The principle CLAS standard states that healthcare providers should “provide effective, equitable, understandable, and respectful quality care and services” (U.S Department of Health and Human Services CLAS Standards).  The principle AOTA standards consist of “beneficence, nonmaleficence, autonomy, justice, veracity, and fidelity” (American Occupational Therapy Association Code of Ethics) or in simpler terms healthcare that keeps the patient’s welfare, safety, and sense of self; as well as equity, accuracy, and commitment to the cause of making a person better in mind.  These core values are very similar and promote the same things.  Another similarity is the emphasis in both standards on checking to make sure the healthcare being provided is the best it can be.  In the CLAS standards, standards 10-15 focus on reassessing and improving on healthcare that is being provided.  Within every one of the core standards of the AOTA, there is an additional standard that discusses reassessing the therapy being given multiple times and always rechecking with the patient to be sure that they are still okay with the care they are receiving. 

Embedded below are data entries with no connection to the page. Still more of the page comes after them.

/-- R125 … R127, R129 … R131, R170: firing, tiles, credits and tokens. A station fires once for a frame, when its inputs and gates are present; the tile that is next in
order takes the next receive slot; a credit comes back to the producer; a token is noted with its frame. What breaks these rules is
dropped and reported. -/
def Obligations.dataflowMoves : Prop :=
  (∀ (g : Fin 64) (f station copy : Nat) (s : State) (gr : Graph) (fr : Frame) (cd : Card), s.graph? g = some gr →
    gr.frame? f = some fr → gr.card? station copy = some cd → gr.fireReady fr cd copy = true → s.graphs.folding = false →
    let pl := gr.place station copy
    pl.placed = true → s.coreFenced pl.core = false →
    ∃ t, exec (.stationFire g f station copy [] false) s = .next t ∧
      t.core pl.core = CoreState.settle { s.core pl.core with ready := (s.core pl.core).ready ++
        [{ frame := fr.num, rank := cd.rank, station := cd.station, copy := copy, slot := pl.slot, graph := g, firedAt := s.now, pins := [] }] } ∧
      (∃ gr' fr', t.graph? g = some gr' ∧ gr'.frame? f = some fr' ∧ fr'.fired = fr.fired ++ [(cd.station, copy)] ∧
        gr'.streams = gr.streams) ∧
      t.reg (ra .TDE_FIRE_COUNT (pl.core / 8)) = s.reg (ra .TDE_FIRE_COUNT (pl.core / 8)) + 1 ∧
      (∀ j : Nat, j ≠ pl.core → t.core j = s.core j) ∧ s.sameData t ∧ t.cache = s.cache ∧ t.hbm = s.hbm ∧ s.sameHost t ∧
      s.sameSensing t ∧ s.sameSafety t ∧ s.sameManagement t) ∧
  (∀ (g : Fin 64) (f station copy : Nat) (attn : List AttnLayer) (s : State) (gr : Graph) (fr : Frame) (cd : Card), s.graph? g = some gr →
    gr.frame? f = some fr → gr.card? station copy = some cd →
    ((gr.fireReady fr cd copy = false ∨ (gr.place station copy).placed = false ∨ s.coreFenced (gr.place station copy).core = true ∨
        s.graphs.folding = true) → exec (.stationFire g f station copy attn false) s = .next s) ∧
    (gr.fireReady fr cd copy = true → (gr.place station copy).placed = true → s.coreFenced (gr.place station copy).core = false →
      s.graphs.folding = false → (attn.foldl (startLayer g f) s).layersDone g f attn = false →
      exec (.stationFire g f station copy attn false) s = .next (attn.foldl (startLayer g f) s))) ∧
  (∀ (g : Fin 64) (ei copy : Nat) (s : State) (gr : Graph) (st : Stream) (tile : Tile) (rest : List Tile), s.graph? g = some gr →
    gr.stream? ei copy = some st → st.inFlight = tile :: rest →
    let e := gr.edge ei
    let core := (gr.place e.consumer copy).core
    tileDisagrees g ei e tile = false → gr.tileUnwanted e copy tile.frame = false → st.nextInOrder tile = true →
    (e.consumer ≠ 0xFFFF → s.coreFenced core = false →
      ∃ t, exec (.tileArrive g ei copy []) s = .next t ∧
        t.mem = (s.writeMem (coreBase core + 128 * (st.rxLine + st.nextSlot * e.slotLines)) (tile.header ++ tile.body) tile.poisoned).mem ∧
        (∃ gr' st', t.graph? g = some gr' ∧ gr'.stream? ei copy = some st' ∧ st'.inFlight = rest ∧ st'.credits = st.credits ∧
          st'.nextSlot = (st.nextSlot + 1) % max 1 st.depth ∧
          st'.rx = st.rx ++ [{ slot := st.nextSlot, frame := tile.frame, seq := tile.seq, fmt := tile.fmt, last := tile.last
                               widened := tile.widened, poisoned := tile.poisoned, rows := tile.rows, cols := tile.cols
                               groupLen := tile.groupLen, scaleFmt := tile.scaleFmt }]) ∧
        t.cores = s.cores ∧ t.cache = s.cache ∧ s.sameRegs t ∧ s.sameHost t ∧ s.sameSensing t ∧ s.sameSafety t ∧ s.sameManagement t) ∧
    (e.consumer = 0xFFFF →
      ∃ t, exec (.tileArrive g ei copy []) s = .next t ∧ s.sameData t ∧ t.cores = s.cores ∧ s.sameRegs t ∧ s.sameHost t ∧
        s.sameManagement t ∧
        (∃ gr' st', t.graph? g = some gr' ∧ gr'.stream? ei copy = some st' ∧ st'.inFlight = rest ∧
          st'.creditsBack = st.creditsBack + 1 ∧
          ∀ fr, gr.frame? tile.frame = some fr → ∃ fr', gr'.frame? tile.frame = some fr' ∧ fr'.outTiles = fr.outTiles ++ [tile]))) ∧
  (∀ (g : Fin 64) (ei copy : Nat) (s : State) (gr : Graph) (st : Stream) (tile : Tile) (rest : List Tile), s.graph? g = some gr →
    gr.stream? ei copy = some st → st.inFlight = tile :: rest →
    let e := gr.edge ei
    let core := (gr.place e.consumer copy).core
    (e.consumer = 0xFFFF ∨ s.coreFenced core = false) → core < 32 →
    (tileDisagrees g ei e tile = true ∨ gr.tileUnwanted e copy tile.frame = true) →
    ∃ t, exec (.tileArrive g ei copy []) s = .next t ∧ s.sameData t ∧ t.cores = s.cores ∧ s.sameManagement t ∧
      (∃ gr' st', t.graph? g = some gr' ∧ gr'.stream? ei copy = some st' ∧ st'.inFlight = rest ∧ st'.rx = st.rx ∧
        st'.creditsBack = st.creditsBack + 1) ∧
      (tileDisagrees g ei e tile = true → gr.bundle.edges.length ≤ tile.stream →
        (t.reg (ra .TDE_ERR_STATUS (core / 8))).getLsbD 0 = true)) ∧
  (∀ (g : Fin 64) (ei copy : Nat) (hdr : List Byte) (s : State) (gr : Graph) (st : Stream), s.graph? g = some gr →
    gr.stream? ei copy = some st → st.inFlight = [] → exec (.tileArrive g ei copy hdr) s = .next s) ∧
  (∀ (g : Fin 64) (ei copy : Nat) (s : State) (gr : Graph) (st : Stream), s.graph? g = some gr → gr.stream? ei copy = some st →
    st.credits < st.depth →
    ∃ t, exec (.creditReturn g ei copy) s = .next t ∧
      (∃ gr', t.graph? g = some gr' ∧ gr'.stream? ei copy =
        some (Stream.pump { st with creditsBack := st.creditsBack - 1, credits := st.credits + 1 }) ∧ gr'.frames = gr.frames) ∧
      s.sameData t ∧ t.cores = s.cores ∧ t.cache = s.cache ∧ s.sameRegs t ∧ s.sameHost t ∧ s.sameManagement t ∧ s.sameSensing t ∧
      s.sameSafety t) ∧
  (∀ (g : Fin 64) (ei copy : Nat) (s : State) (gr : Graph) (st : Stream), s.graph? g = some gr → gr.stream? ei copy = some st →
    st.depth ≤ st.credits → (gr.place (gr.edge ei).producer copy).core < 32 →
    let c := (gr.place (gr.edge ei).producer copy).core
    (s.core c).run ≠ .RUNNING →
    ∃ t, exec (.creditReturn g ei copy) s = .next t ∧ (t.reg (ra .TDE_ERR_STATUS (c / 8))).getLsbD 2 = true ∧ t.cores = s.cores ∧
      (∃ gr' st', t.graph? g = some gr' ∧ gr'.stream? ei copy = some st' ∧ st'.creditsBack = st.creditsBack - 1) ∧ s.sameData t) ∧
  (∀ (g : Fin 64) (ei copy : Nat) (s : State) (x : Token) (rest : List Token),
    takeFirst (fun t : Token => t.graph == g && t.edge == ei && t.copy == copy) s.graphs.tokens = some (x, rest) →
    ∃ t, exec (.tokenArrive g ei copy) s = .next t ∧ t.graphs.tokens = rest ∧
      (∀ gr fr, s.graph? g = some gr → gr.frame? x.frame = some fr → ∃ gr' fr', t.graph? g = some gr' ∧
        gr'.frame? x.frame = some fr' ∧ (fr.withheld = false → fr' = { fr with tokens := addNew fr.tokens (ei, copy) }) ∧
        (fr.withheld = true → fr' = fr)) ∧
      s.sameData t ∧ t.cores = s.cores ∧ t.cache = s.cache ∧ s.sameRegs t ∧ s.sameHost t ∧ s.sameSensing t ∧ s.sameSafety t ∧
      s.sameManagement t)

/-- R136, R137, R153: buffer versions. A new version reaches a die, which acknowledges it; the last acknowledgement releases what waited for it; one that
stays out for 100 µs is reported as a link fault. -/
def Obligations.versionsMove : Prop :=
  (∀ (g : Fin 64) (b : Nat) (d : Fin 4) (s : State) (v : VersionMove),
    s.graphs.versions.find? (fun v => v.graph == g.val && v.buffer == b && v.toSend.contains d.val) = some v →
    ∃ t, exec (.versionUpdate g b d) s = .next t ∧ t.graphs.versions.length = s.graphs.versions.length ∧
      { v with toSend := v.toSend.filter (· != d.val), arrived := v.arrived ++ [d.val] } ∈ t.graphs.versions ∧
      t.graphs.graphs = s.graphs.graphs ∧ t.graphs.tokens = s.graphs.tokens ∧ s.sameData t ∧ t.cores = s.cores ∧ t.cache = s.cache ∧
      s.sameRegs t ∧ s.sameHost t ∧ s.sameSensing t ∧ s.sameSafety t ∧ s.sameManagement t ∧
      (v.version ≠ 0 → t.hbm = s.hbm) ∧
      (v.version = 0 → ∀ l ∈ (tblGet {} t.hbm.rcs d).lines, ¬ (l.graph = g ∧ l.buffer = b))) ∧
  (∀ (g : Fin 64) (b : Nat) (d : Fin 4) (s : State),
    s.graphs.versions.find? (fun v => v.graph == g.val && v.buffer == b && v.toSend.contains d.val) = none →
    exec (.versionUpdate g b d) s = .next s) ∧
  (∀ (g : Fin 64) (b : Nat) (d : Fin 4) (s : State) (v : VersionMove) (rest : List VersionMove),
    takeFirst (fun v : VersionMove => v.graph == g.val && v.buffer == b && v.toAck.contains d.val && v.arrived.contains d.val)
      s.graphs.versions = some (v, rest) →
    ∃ t, exec (.versionAck g b d) s = .next t ∧ s.sameData t ∧ t.cores = s.cores ∧ t.cache = s.cache ∧ t.hbm = s.hbm ∧
      t.graphs.graphs = s.graphs.graphs ∧ s.sameSensing t ∧ s.sameSafety t ∧ s.sameManagement t ∧
      ((∃ x ∈ v.toAck, x ≠ d.val) → t.graphs.tokens = s.graphs.tokens ∧ s.sameHost t ∧
        { v with toAck := v.toAck.filter (· != d.val), arrived := v.arrived.filter (· != d.val) } ∈ t.graphs.versions) ∧
      ((∀ x ∈ v.toAck, x = d.val) → t.graphs.versions = rest ∧
        (∀ x, v.then_ = .token x → t.graphs.tokens = s.graphs.tokens ++ [x] ∧ s.sameHost t) ∧
        (∀ id p, v.then_ = .put id → takeFirst (fun (x : Nat × Packet × Nat) => x.1 == id) s.hif.puts = some ((id, p, 1), []) →
          ∃ u : State, t = u.finish p Status.OK ∧ u.hif.puts = []))) ∧
  (∀ (g : Fin 64) (b : Nat) (d : Fin 4) (s : State) (v : VersionMove), s.graphs.versions.find? (fun v => v.graph == g.val && v.buffer == b &&
      v.toAck.contains d.val && v.since + 100 ≤ s.now) = some v → v.home < 4 →
    ∃ t, exec (.versionTimeout g b d) s = .next t ∧ (t.reg (ra .TDE_ERR_STATUS v.home)).getLsbD 4 = true ∧
      t.net.linkTests = addNew s.net.linkTests (4 * v.home + s.route v.home d) ∧ t.graphs = s.graphs ∧ s.sameData t ∧ t.cores = s.cores ∧
      s.sameSensing t ∧ s.sameSafety t ∧ s.sameManagement t) ∧
  (∀ (g : Fin 64) (b : Nat) (d : Fin 4) (s : State), s.graphs.versions.find? (fun v => v.graph == g.val && v.buffer == b &&
      v.toAck.contains d.val && v.since + 100 ≤ s.now) = none → exec (.versionTimeout g b d) s = .next s)

/-- R26, R138, R139, R141, R257, R389: a frame's end. After frame_timeout_ms a frame is INVALID and its unfinished stations are stalls; the lowest open frame
of a graph completes once it may, with its status, on its rings; else nothing happens. -/
def Obligations.framesComplete : Prop :=
  (∀ (g : Fin 64) (f : Nat) (s : State) (gr : Graph) (fr : Frame), s.graph? g = some gr → gr.frame? f = some fr →
    (fr.timedOut = false → fr.openedAt + 1000 * gr.bundle.header.timeoutMs ≤ s.now →
      ∃ t, exec (.frameTimeout g f) s = .next t ∧
        (∃ gr' fr', t.graph? g = some gr' ∧ gr'.frame? f = some fr' ∧ fr'.timedOut = true ∧ fr'.withheld = true ∧
          Status.INVALID ∈ fr'.codes) ∧
        (fr.running = [] → s.ledgerRoom → t.graphs.tests = s.graphs.tests) ∧ s.sameSensing t ∧ s.sameSafety t ∧ t.net = s.net) ∧
    ((fr.timedOut = true ∨ s.now < fr.openedAt + 1000 * gr.bundle.header.timeoutMs) →
      exec (.frameTimeout g f) s = .next s)) ∧
  (∀ (g : Fin 64) (s : State) (gr : Graph) (fr : Frame) (rest : List Frame), s.graph? g = some gr → gr.frames = fr :: rest →
    s.releasable gr fr = true →
    ∃ t, exec (.frameRelease g) s = .next t ∧
      (∃ gr', t.graph? g = some gr' ∧ gr'.frames.map (·.num) = (gr.frames.map (·.num)).filter (· != fr.num) ∧
        gr'.lastDone = fr.num ∧ gr'.doneCount = fr.num + 1 ∧
        (usable fr.status = true → gr'.delivered = gr.delivered + 1 ∧ gr'.withheld = gr.withheld ∧
          gr'.lastUsable = some (fr.num, s.now)) ∧
        (usable fr.status = false → gr'.delivered = gr.delivered ∧ gr'.withheld = min (gr.withheld + 1) 0xFFFFFFFF)) ∧
      (∀ r ∈ fr.rings s gr, (s.cq r.1 r.2).enabled = true → (s.link r.1).lost = false → (fr.sq ≠ 0xFF → fr.epoch = (s.link r.1).epoch) →
        ∃ c ∈ (t.cq r.1 r.2).queue, c.kind = 0x80 ∧ c.frame = fr.num ∧ c.graph = gr.num ∧ c.status = fr.status ∧ c.tag = fr.tag)) ∧
  (∀ (g : Fin 64) (s : State) (gr : Graph), s.graph? g = some gr →
    (∀ fr, gr.frames.head? = some fr → s.releasable gr fr = false) → exec (.frameRelease g) s = .next s) ∧
  (∀ (s : State) (gr : Graph) (fr : Frame), gr.bundle.header.safety = 1 → fr.withheld = false →
    (s.releasable gr fr = true ↔ fr.handedOver = true ∧ ∀ l, l ∈ [0, 1] → s.judges l gr fr = true → (fr.verdictOf l).back = true))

The big difference between the two standards is the subject matter.  The CLAS standards are very general in order to embody all healthcare professionals and focuses mainly on how to ensure quality communication between professional and patient.  The AOTA standards, however, are extremely specific to occupational therapy and focus more on the quality of care that is being provided and making sure that consent is maintained through the entirety of the therapy procedure.  The similarities in these two standards make a lot of sense as occupational therapists would also abide by the CLAS standards.  The differences also make sense as the occupational therapy field obviously needs a very specific code of ethics of its own.